Contrast this with the crypto bubble. It, too, destroyed the fortunes of institutional and individual investors through fraud and Superbowl Ads. It, too, lured in nontechnical people to learn esoteric disciplines at investor expense. But apart from a smattering of Rust programmers, the main residue of crypto is bad digital art and worse Austrian economics.
Or think of Worldcom vs Enron. Both bubbles were built on pure fraud, but Enron's fraud left nothing behind but a string of suspicious deaths. By contrast, Worldcom's fraud was a Big Store con that required laying a ton of fiber that is still in the ground to this day, and is being bought and used at pennies on the dollar.
AI is definitely a bubble. As I write in the column, if you fly into SFO and rent a car and drive north to San Francisco or south to Silicon Valley, every single billboard is advertising an "AI" startup, many of which are not even using anything that can be remotely characterized as AI. That's amazing, considering what a meaningless buzzword AI already is.

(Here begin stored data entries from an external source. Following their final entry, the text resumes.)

/-- One request alone at a bank of a swept group is granted and performed; the atomic window adds or swaps and gives the old value; WRITE of a contract
sets it from the next window on if its group's sum keeps the limit, and refuses it otherwise; READ shows it; a window's end counts the masters that
waited below their contract. -/
def Obligations.SharedMemoryCommands : Prop :=
  (∀ (bank : Fin 272) (r : ShmReq) (s : State),
      s.doorOpen .shm = true → bank.val < 256 → reqReaches r = true → reqShapeOk r = true → shmBank r.addr.toNat = bank.val → shmSwept s r.addr.toNat
      1 = true →
      exec (.shmAccess bank [r] 0 0) s = .next (bankPort bank.val 0 0 0 [r] { s with shmx := { s.shmx with last := [] } })) ∧
  (∀ (bank : Fin 272) (ce ue : Fin 16) (s : State),
      exec (.shmAccess bank [] ce ue) s = .next { s with shmx := { s.shmx with last := [] } }) ∧
  (∀ (fn : Fn) (wide : Bool) (s : State),
      s.takes .shm stAtom fn.val = true → (s.rd (fn.val + 1) F.SHM_ATOM_ADDR) < dualBase → (s.rd (fn.val + 1) F.SHM_ATOM_ADDR) % (if wide then 8 else
      4) = 0 → shmPermitted s fn.val (s.rd (fn.val + 1) F.SHM_ATOM_ADDR) (if wide then 8 else 4) permATOMIC = true → shmReadCode s (s.rd (fn.val + 1)
      F.SHM_ATOM_ADDR) (if wide then 8 else 4) = Code.ok →
      exec (.shmAtomAdd fn wide) s = .next (completeOk stAtom (ownWin fn) ((State.shmWrite (s.rd (fn.val + 1) F.SHM_ATOM_ADDR) (leBytes (if wide then 8 else 4) (ofLe (s.shmRead (s.rd (fn.val + 1) F.SHM_ATOM_ADDR) (if wide then 8 else 4)) + (s.rd64 (fn.val + 1) F.SHM_ATOM_ARG_LO F.SHM_ATOM_ARG_HI))) s).wr64
        (fn.val + 1) F.SHM_ATOM_OLD_LO F.SHM_ATOM_OLD_HI (ofLe (s.shmRead (s.rd (fn.val + 1) F.SHM_ATOM_ADDR) (if wide then 8 else 4)))))) ∧
  (∀ (fn : Fn) (wide : Bool) (s : State),
      s.takes .shm stAtom fn.val = true → (s.rd (fn.val + 1) F.SHM_ATOM_ADDR) < dualBase → (s.rd (fn.val + 1) F.SHM_ATOM_ADDR) % (if wide then 8 else
      4) = 0 → shmPermitted s fn.val (s.rd (fn.val + 1) F.SHM_ATOM_ADDR) (if wide then 8 else 4) permATOMIC = true → shmReadCode s (s.rd (fn.val + 1)
      F.SHM_ATOM_ADDR) (if wide then 8 else 4) = Code.ok →
      exec (.shmAtomSwap fn wide) s = .next (completeOk stAtom (ownWin fn) ((State.shmWrite (s.rd (fn.val + 1) F.SHM_ATOM_ADDR) (leBytes (if wide then 8 else 4) (s.rd64 (fn.val + 1) F.SHM_ATOM_ARG_LO F.SHM_ATOM_ARG_HI)) s).wr64
        (fn.val + 1) F.SHM_ATOM_OLD_LO F.SHM_ATOM_OLD_HI (ofLe (s.shmRead (s.rd (fn.val + 1) F.SHM_ATOM_ADDR) (if wide then 8 else 4)))))) ∧
  (∀ (fn : Fn) (s : State),
      s.takes .shm stCt fn.val = true → s.secureSt fn.val = true → canReach (s.rd (fn.val + 1) F.SHM_CT_SEL_MASTER) (s.rd (fn.val + 1)
      F.SHM_CT_SEL_GROUP) = true → ((s.rd (fn.val + 1) F.SHM_CT_DATA_WORDS) ≤ (ctSet s (s.rd (fn.val + 1) F.SHM_CT_SEL_MASTER) (s.rd (fn.val + 1)
      F.SHM_CT_SEL_GROUP)) ∨ ctSum s (s.rd (fn.val + 1) F.SHM_CT_SEL_MASTER) (s.rd (fn.val + 1) F.SHM_CT_SEL_GROUP) - (ctSet s (s.rd (fn.val + 1)
      F.SHM_CT_SEL_MASTER) (s.rd (fn.val + 1) F.SHM_CT_SEL_GROUP)) + (s.rd (fn.val + 1) F.SHM_CT_DATA_WORDS) ≤ 13107) →
      exec (.shmCtWrite fn) s = .next (let t := setContract (s.rd (fn.val + 1) F.SHM_CT_SEL_MASTER) (s.rd (fn.val + 1) F.SHM_CT_SEL_GROUP) (s.rd (fn.val + 1) F.SHM_CT_DATA_WORDS) s;
        completeOk stCt (ownWin fn) (t.wr (fn.val + 1) F.SHM_CT_DATA_SUM (ctSum t (s.rd (fn.val + 1) F.SHM_CT_SEL_MASTER) (s.rd (fn.val + 1) F.SHM_CT_SEL_GROUP))))) ∧
  (∀ (fn : Fn) (s : State),
      s.takes .shm stCt fn.val = true → s.secureSt fn.val = true → canReach (s.rd (fn.val + 1) F.SHM_CT_SEL_MASTER) (s.rd (fn.val + 1)
      F.SHM_CT_SEL_GROUP) = true → (ctSet s (s.rd (fn.val + 1) F.SHM_CT_SEL_MASTER) (s.rd (fn.val + 1) F.SHM_CT_SEL_GROUP)) < (s.rd (fn.val + 1)
      F.SHM_CT_DATA_WORDS) → 13107 < ctSum s (s.rd (fn.val + 1) F.SHM_CT_SEL_MASTER) (s.rd (fn.val + 1) F.SHM_CT_SEL_GROUP) - (ctSet s (s.rd (fn.val +
      1) F.SHM_CT_SEL_MASTER) (s.rd (fn.val + 1) F.SHM_CT_SEL_GROUP)) + (s.rd (fn.val + 1) F.SHM_CT_DATA_WORDS) →
      exec (.shmCtWrite fn) s = .next (post Ev.SHM_CONTRACT_REFUSED (s.rd (fn.val + 1) F.SHM_CT_SEL_MASTER) (refuse stCt (ownWin fn) 1 (s.wr (fn.val + 1) F.SHM_CT_DATA_SUM (ctSum s (s.rd (fn.val + 1) F.SHM_CT_SEL_MASTER) (s.rd (fn.val + 1) F.SHM_CT_SEL_GROUP)))))) ∧
  (∀ (fn : Fn) (s : State),
      s.takes .shm stCt fn.val = true → s.secureSt fn.val = true →
      exec (.shmCtRead fn) s = .next (completeOk stCt (ownWin fn) ((s.wr (fn.val + 1) F.SHM_CT_DATA_WORDS (ctSet s (s.rd (fn.val + 1) F.SHM_CT_SEL_MASTER) (s.rd (fn.val + 1) F.SHM_CT_SEL_GROUP))).wr (fn.val + 1) F.SHM_CT_DATA_SUM (ctSum s (s.rd (fn.val + 1) F.SHM_CT_SEL_MASTER) (s.rd (fn.val + 1) F.SHM_CT_SEL_GROUP))))) ∧
  (∀ (tick : BitVec 64) (waiting : List (Fin 21 × Fin 17)) (s : State),
      s.doorOpen .shm = true → tick.toNat % 1280 = 0 → 0 < tick.toNat → tick.toNat ≤ s.frc → s.shmx.win = tick.toNat / 1280 - 1 → (List.range 21).all
      (fun m => waiting.all fun e => e.1.val != m || ctAt s m e.2.val s.shmx.win ≤ recvIn s m e.2.val s.shmx.win) = true →
      exec (.contractWindowEnd tick waiting) s = .next { s with shmx := { s.shmx with recv := [], win := tick.toNat / 1280 - 1 + 1 } })

/-- A bank's oldest corrected word is written back and counted; the sweep frees its groups one after another and then performs the writes held for them;
the walker starts a row once its gap has passed, releases it, repairs a faulty row while its bank has a spare and degrades the bank otherwise, and
reports a starved row once. -/
def Obligations.SharedMemoryUpkeep : Prop :=
  (∀ (bank : Fin 272) (e : ShmCe) (s : State),
      s.shmx.ce.find? (fun e => e.bank == bank.val) = some e → s.shmx.ceAt = none →
      exec (.ceWriteback bank 0) s = .next (
        let t := { s with shmx := { s.shmx with ce := s.shmx.ce.erase e } };
        let t := shmErr e.master e.addr false e.lanes (t.wr 0 F.SHM_ECC_CE (s.sh F.SHM_ECC_CE + 1));
        post Ev.SHM_CE bank.val { t with shmx := { t.shmx with ceAt := some s.frc } })) ∧
  (∀ (group : Fin 17) (t0 : Nat) (s : State),
      s.shmx.sweepAt = some t0 → group.val ≠ 15 → s.sh (F.SHM_GRP_STATUS_SWEPT group.val) = 0 → s.shmx.held = [] → (List.range 17).all (fun h =>
      !(decide (sweepPlace h < sweepPlace group.val)) || s.sh (F.SHM_GRP_STATUS_SWEPT h) == 1) = true → t0 + 5120 + 20480 * sweepPlace group.val ≤
      s.frc →
      exec (.sweepGroupDone group) s = .next (s.wr 0 (F.SHM_GRP_STATUS_SWEPT group.val) 1)) ∧
  (∀ (s : State),
      s.doorOpen .shm = true → s.sh F.SHM_CTRL_WALK_EN = 1 → s.sh F.SHM_STATUS_SWEEP_DONE = 1 → s.shmx.walk.at_ = none → degraded s s.shmx.walk.bank =
      false → s.shmx.walk.done + ticksOfNs (s.sh F.SHM_CTRL_ROW_GAP_US * 1000) ≤ s.frc →
      exec .walkRowStart s = .next (walkPos 1 { s with shmx := { s.shmx with walk := { s.shmx.walk with at_ := some s.frc, starved := false } } })) ∧
  (∀ (t : Nat) (s : State),
      s.shmx.walk.at_ = some t →
      exec (.walkRowDone false) s = .next (walkNext s)) ∧
  (∀ (t : Nat) (s : State),
      s.shmx.walk.at_ = some t → tgetD s.shmx.walk.spares s.shmx.walk.bank 0 < 4 →
      exec (.walkRowDone true) s = .next (
        let k := tgetD s.shmx.walk.spares s.shmx.walk.bank 0;
        let t := { s with shmx := { s.shmx with walk := { s.shmx.walk with spares := tset s.shmx.walk.spares s.shmx.walk.bank (k + 1), remap := tset s.shmx.walk.remap (s.shmx.walk.bank * 256 + s.shmx.walk.row) k } } };
        walkNext (post Ev.SHM_REPAIRED s.shmx.walk.bank (t.wr 0 F.SHM_WALK_COUNTS_REPAIRS (s.sh F.SHM_WALK_COUNTS_REPAIRS + 1))))) ∧
  (∀ (t : Nat) (s : State),
      s.shmx.walk.at_ = some t → 4 ≤ tgetD s.shmx.walk.spares s.shmx.walk.bank 0 →
      exec (.walkRowDone true) s = .next (
        let t := s.wr 0 (F.SHM_GRP_STATUS_DEGRADED (s.shmx.walk.bank / 16)) (setBitN (s.sh (F.SHM_GRP_STATUS_DEGRADED (s.shmx.walk.bank / 16))) (s.shmx.walk.bank % 16));
        raise 897 s.shmx.walk.bank 0 (walkNext (post Ev.SHM_REPAIR_FAIL s.shmx.walk.bank (t.wr 0 F.SHM_STATUS_DEGRADED_BANKS ((List.range 272).filter (degraded t)).length))))) ∧
  (∀ (t : Nat) (s : State),
      s.shmx.walk.at_ = some t → s.shmx.walk.starved = false → t + ticksOfNs (s.sh F.SHM_CTRL_WALK_STALL_US * 10000) < s.frc →
      exec .walkStarved s = .next (post Ev.SHM_WALK_STARVED s.shmx.walk.bank { s with shmx := { s.shmx with walk := { s.shmx.walk with starved := true } } }))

So which kind of bubble is AI? When it pops, will something useful be left behind, or will it go away altogether? To be sure, there's a legion of technologists who are learning Tensorflow and Pytorch. These nominally open source tools are bound, respectively, to Google and Facebook's AI environments:
https://pluralistic.net/2023/08/18/openwashing/#you-keep-using-that-word-i-do-not-think-it-means-what-you-think-it-means
But if those environments go away, those programming skills become a lot less useful. Live, large-scale Big Tech AI projects are shockingly expensive to run. Some of their costs are fixed – collecting, labeling and processing training data – but the running costs for each query are prodigious. There's a massive primary energy bill for the servers, a nearly as large energy bill for the chillers, and a titanic wage bill for the specialized technical staff involved.
Once investor subsidies dry up, will the real-world, non-hyperbolic applications for AI be enough to cover these running costs? AI applications can be plotted on a 2X2 grid whose axes are "value" (how much customers will pay for them) and "risk tolerance" (how perfect the product needs to be).
Charging teenaged D&D players $10 month for an image generator that creates epic illustrations of their characters fighting monsters is low value and very risk tolerant (teenagers aren't overly worried about six-fingered swordspeople with three pupils in each eye). Charging scammy spamfarms $500/month for a text generator that spits out dull, search-algorithm-pleasing narratives to appear over recipes is likewise low-value and highly risk tolerant (your customer doesn't care if the text is nonsense). Charging visually impaired people $100 month for an app that plays a text-to-speech description of anything they point their cameras at is low-value and moderately risk tolerant ("that's your blue shirt" when it's green is not a big deal, while "the street is safe to cross" when it's not is a much bigger one).
Morganstanley doesn't talk about the trillions the AI industry will be worth some day because of these applications. These are just spinoffs from the main event, a collection of extremely high-value applications. Think of self-driving cars or radiology bots that analyze chest x-rays and characterize masses as cancerous or noncancerous.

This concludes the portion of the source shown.